• Exercise description: Provide the number of lines in the records that hold the string "Obligations", without any other words.

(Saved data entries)
▼

/-- Whatever is decoded is well formed: the decoder supplies an operand exactly where the format has one. -/
theorem wf_of_decodeInstr {ws rest : List Word} {a : AsmInstr} (h : decodeInstr ws = some (a, rest)) : a.wf = true := by
  rw [AsmInstr.wf_iff]
  unfold decodeInstr at h
  split at h
  · cases h
  split at h
  · cases h
  split at h
  next hf => cases h; exact .inl ⟨hf, rfl⟩
  · cases h
  next hf => cases h; exact .inr ⟨hf, _, rfl⟩

/-- Settles O3: a well-formed instruction is read back by its format's decoder equation, and only well-formed ones are
read at all. -/
theorem decodeOfEncodeInstr : Obligations.DecodeOfEncodeInstr := by
  refine fun a rest => ⟨fun h => ?_, wf_of_decodeInstr⟩
  obtain ⟨i, operand⟩ := a
  rcases (AsmInstr.wf_iff _).1 h with ⟨hf, rfl⟩ | ⟨hf, k, rfl⟩
  · exact decodeInstr_opcodeWord_z hf rest
  · exact decodeInstr_opcodeWord_w hf k rest

/-! ### Whole images (R67, R68) -/

theorem decodeProgram_opcodeWord_z {i : Instr} (h : i.format = .z) (ws : List Word) :
    decodeProgram (i.opcodeWord :: ws) = (decodeProgram ws).map (⟨i, none⟩ :: ·) := by
  cases ws <;> simp [decodeProgram, h]

theorem decodeProgram_opcodeWord_w {i : Instr} (h : i.format = .w) (k : Word) (ws : List Word) :
    decodeProgram (i.opcodeWord :: k :: ws) = (decodeProgram ws).map (⟨i, some k⟩ :: ·) := by
  simp [decodeProgram, h]

/-- An image begins with the Words of the first instruction, and decoding goes on after them. -/
theorem decodeProgram_encode_append {a : AsmInstr} (h : a.wf = true) (ws : List Word) :
    decodeProgram (encode a ++ ws) = (decodeProgram ws).map (a :: ·) := by
  obtain ⟨i, operand⟩ := a
  rcases (AsmInstr.wf_iff _).1 h with ⟨hf, rfl⟩ | ⟨hf, k, rfl⟩
  · exact decodeProgram_opcodeWord_z hf ws
  · exact decodeProgram_opcodeWord_w hf k ws

/-- Settles O4, by induction on the program. -/
theorem decodeOfEncodeProgram : Obligations.DecodeOfEncodeProgram := by
  intro p wf
  induction p with
  | nil => rfl
  | cons a p ih =>
    rw [List.forall_mem_cons] at wf
    rw [encodeProgram, List.flatMap_cons, decodeProgram_encode_append wf.1, ← encodeProgram, ih wf.2, Option.map_some]

/-- What an image decodes to: nothing for the empty image, else a well-formed instruction whose Words the image begins with,
and what the Words after them decode to. -/
theorem decodeProgram_cases {ws : List Word} {p : List AsmInstr} (h : decodeProgram ws = some p) :
    (ws = [] ∧ p = []) ∨
      ∃ a ws' p', a.wf = true ∧ ws = encode a ++ ws' ∧ decodeProgram ws' = some p' ∧ p = a :: p' := by
  rcases ws with _ | ⟨w, ws⟩
  · cases h; exact .inl ⟨rfl, rfl⟩
  right
  cases hd : decode w with
  | none => cases ws <;> simp [decodeProgram, hd] at h
  | some i =>
    obtain rfl := eq_opcodeWord_of_decode hd
    cases hf : i.format with
    | z =>
      rw [decodeProgram_opcodeWord_z hf, Option.map_eq_some_iff] at h
      obtain ⟨p', h', rfl⟩ := h
      exact ⟨⟨i, none⟩, ws, p', (AsmInstr.wf_iff _).2 (.inl ⟨hf, rfl⟩), rfl, h', rfl⟩
    | w =>
      rcases ws with _ | ⟨k, ws⟩
      · simp [decodeProgram, hf] at h
      rw [decodeProgram_opcodeWord_w hf, Option.map_eq_some_iff] at h
      obtain ⟨p', h', rfl⟩ := h
      exact ⟨⟨i, some k⟩, ws, p', (AsmInstr.wf_iff _).2 (.inr ⟨hf, k, rfl⟩), rfl, h', rfl⟩

/-- Settles O5, by induction on the image: its first instruction takes one Word or two, and the rest is a shorter image. -/
theorem encodeOfDecodeProgram : Obligations.EncodeOfDecodeProgram := by
  intro ws p h
  induction p generalizing ws with
  | nil =>
    rcases decodeProgram_cases h with ⟨rfl, -⟩ | ⟨a, ws', p', -, -, -, hp⟩
    · simp [encodeProgram]
    · cases hp
  | cons a p ih =>
    rcases decodeProgram_cases h with ⟨-, hp⟩ | ⟨a', ws', p', wf, rfl, h', hp⟩
    · cases hp
    · cases hp
      obtain ⟨wf', enc⟩ := ih ws' h'
      exact ⟨List.forall_mem_cons.2 ⟨wf, wf'⟩, by rw [← enc]; rfl⟩

end Sys2Proof


/-! Main memory, the cache and the view (20_memory.md R34 to R58): exact cases, counters, residency, the refinement to a flat
memory, and coherence. -/

namespace Sys2Proof.Machine

/-! ### Main memory and the write miss (R37, R40) -/

/-- Settles O42: `Memory.write` is read back by the law of read after write, and the port touches nothing else. -/
theorem mainMemoryHoldsLastWrite : Obligations.MainMemoryHoldsLastWrite := by
  intro s a b v
  refine ⟨?_, fun other => ?_, rfl⟩
  · rw [memRead_memWrite, if_pos rfl]
  · rw [memRead_memWrite, if_neg other]

/-- Settles O40: the write-back as a record update, then one line update. -/
theorem writeDifferWritesBackThenInstalls : Obligations.WriteDifferWritesBackThenInstalls := by
  intro s a v differs
  rw [cacheWrite_differ v differs, writeBack_eq]
  rfl

/-! ### Counters (R38) -/

/-- Settles O43, by induction on the transactions; one read is one hit or one miss, and one transaction writes back at most
one line. -/
theorem countersCountAccesses : Obligations.CountersCountAccesses := by
  intro xs
  induction xs with
  | nil => intro s; simp [transact]
  | cons x xs ih =>
    intro s
    obtain ⟨accesses, mainReads, mono, bound⟩ := ih (x.run s)
    cases x with
    | read a =>
      have counts := cacheRead_counts a s
      have writes := cacheRead_memWrites a s
      simp only [transact, List.foldl_cons, List.filter_cons, List.length_cons, Access.run, if_true] at *
      omega
    | write a v =>
      have writes := cacheWrite_memWrites a v s
      simp only [transact, List.foldl_cons, List.filter_cons, List.length_cons, Access.run, cacheWrite_hits,
        cacheWrite_misses, cacheWrite_memReads, Bool.false_eq_true, if_false] at *
      omega

/-! ### Residency (R58) -/

theorem run_resident (x : Access) (s : State) : resident (x.run s) x.addr := by
  cases x with
  | read a => exact cacheRead_resident a s
  | write a v => exact cacheWrite_resident a v s

/-- An access to another line leaves the line of `a` alone. -/
theorem run_line_ne {x : Access} {i : LineIndex} (h : i ≠ lineIndex x.addr) (s : State) : (x.run s).line i = s.line i := by
  cases x with
  | read b => exact (cacheRead_line b s i).trans (if_neg fun e => h e.1)
  | write b v => exact (cacheWrite_line b v s i).trans (if_neg h)

/-- An access that does not touch another address of the line keeps a resident address resident. -/
theorem resident_run {x : Access} {a : Word} {s : State} (h : resident s a)
    (noConflict : lineIndex x.addr = lineIndex a → x.addr = a) : resident (x.run s) a := by
  by_cases sameLine : lineIndex x.addr = lineIndex a
  · exact noConflict sameLine ▸ run_resident x s
  · rw [resident, run_line_ne (Ne.symm sameLine)]
    exact h

theorem resident_transact {xs : List Access} {a : Word} {s : State} (h : resident s a)
    (noConflict : ∀ y ∈ xs, lineIndex y.addr = lineIndex a → y.addr = a) : resident (transact xs s) a := by
  induction xs generalizing s with
  | nil => exact h
  | cons x xs ih =>
    rw [List.forall_mem_cons] at noConflict
    exact ih (resident_run h noConflict.1) noConflict.2

/-- Settles O44: residency is kept over the accesses, and a read of a resident address is a hit. -/
theorem accessedAddressStaysResident : Obligations.AccessedAddressStaysResident := by
  intro x xs s noConflict
  have stays := resident_transact (run_resident x s) noConflict
  refine ⟨stays, ?_, ?_⟩ <;> rw [cacheRead_hit stays]
  · exact countHit_hits _
  · exact countHit_misses _

/-! ### The refinement to a flat memory (R54) -/

theorem cacheInv_run {s : State} (h : CacheInv s) (x : Access) : CacheInv (x.run s) := by
  cases x with
  | read a => exact cacheInv_cacheRead h a
  | write a v => exact cacheInv_cacheWrite h a v

theorem dirtyPlaced_run {s : State} (h : DirtyPlaced s) (x : Access) : DirtyPlaced (x.run s) := by
  cases x with
  | read a => exact dirtyPlaced_cacheRead h a
  | write a v => exact dirtyPlaced_cacheWrite h a v

theorem CacheInv.dirtyPlaced {s : State} (h : CacheInv s) : DirtyPlaced s := h.butSentinel.dirtyPlaced

theorem CacheInv.viewBacked {s : State} (h : CacheInv s) (b : Word) : ViewBacked s b := h.butSentinel.viewBacked (.inr h)

theorem CacheInv.view_cacheRead {s : State} (h : CacheInv s) (a b : Word) : view (cacheRead a s).2 b = view s b :=
  (cacheRead_view h.dirtyPlaced a (h.viewBacked b)).2

theorem CacheInv.view_cacheWrite {s : State} (h : CacheInv s) (a v b : Word) :
    view (cacheWrite a v s) b = if b = a then v else view s b := by
  split
  next same => rw [same, view_cacheWrite_same]
  next other => exact (cacheWrite_view h.dirtyPlaced a v other (h.viewBacked b)).2

/-- One transaction does to the view what it does to a flat memory. -/
theorem CacheInv.view_run {s : State} (h : CacheInv s) (x : Access) : view (x.run s) = x.flat (view s) := by
  funext b
  cases x with
  | read a => exact h.view_cacheRead a b
  | write a v => exact h.view_cacheWrite a v b

/-- Settles O45, by induction on the transactions: the commuting square of one transaction, under the kept invariant. -/
theorem cacheRefinesFlatMemory : Obligations.CacheRefinesFlatMemory := by
  intro xs
  induction xs with
  | nil => exact fun s h => ⟨h, fun _ => rfl⟩
  | cons x xs ih =>
    intro s h
    obtain ⟨inv, sameView⟩ := ih (x.run s) (cacheInv_run h x)
    rw [h.view_run x] at sameView
    exact ⟨inv, sameView⟩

▲

• Written solution: 8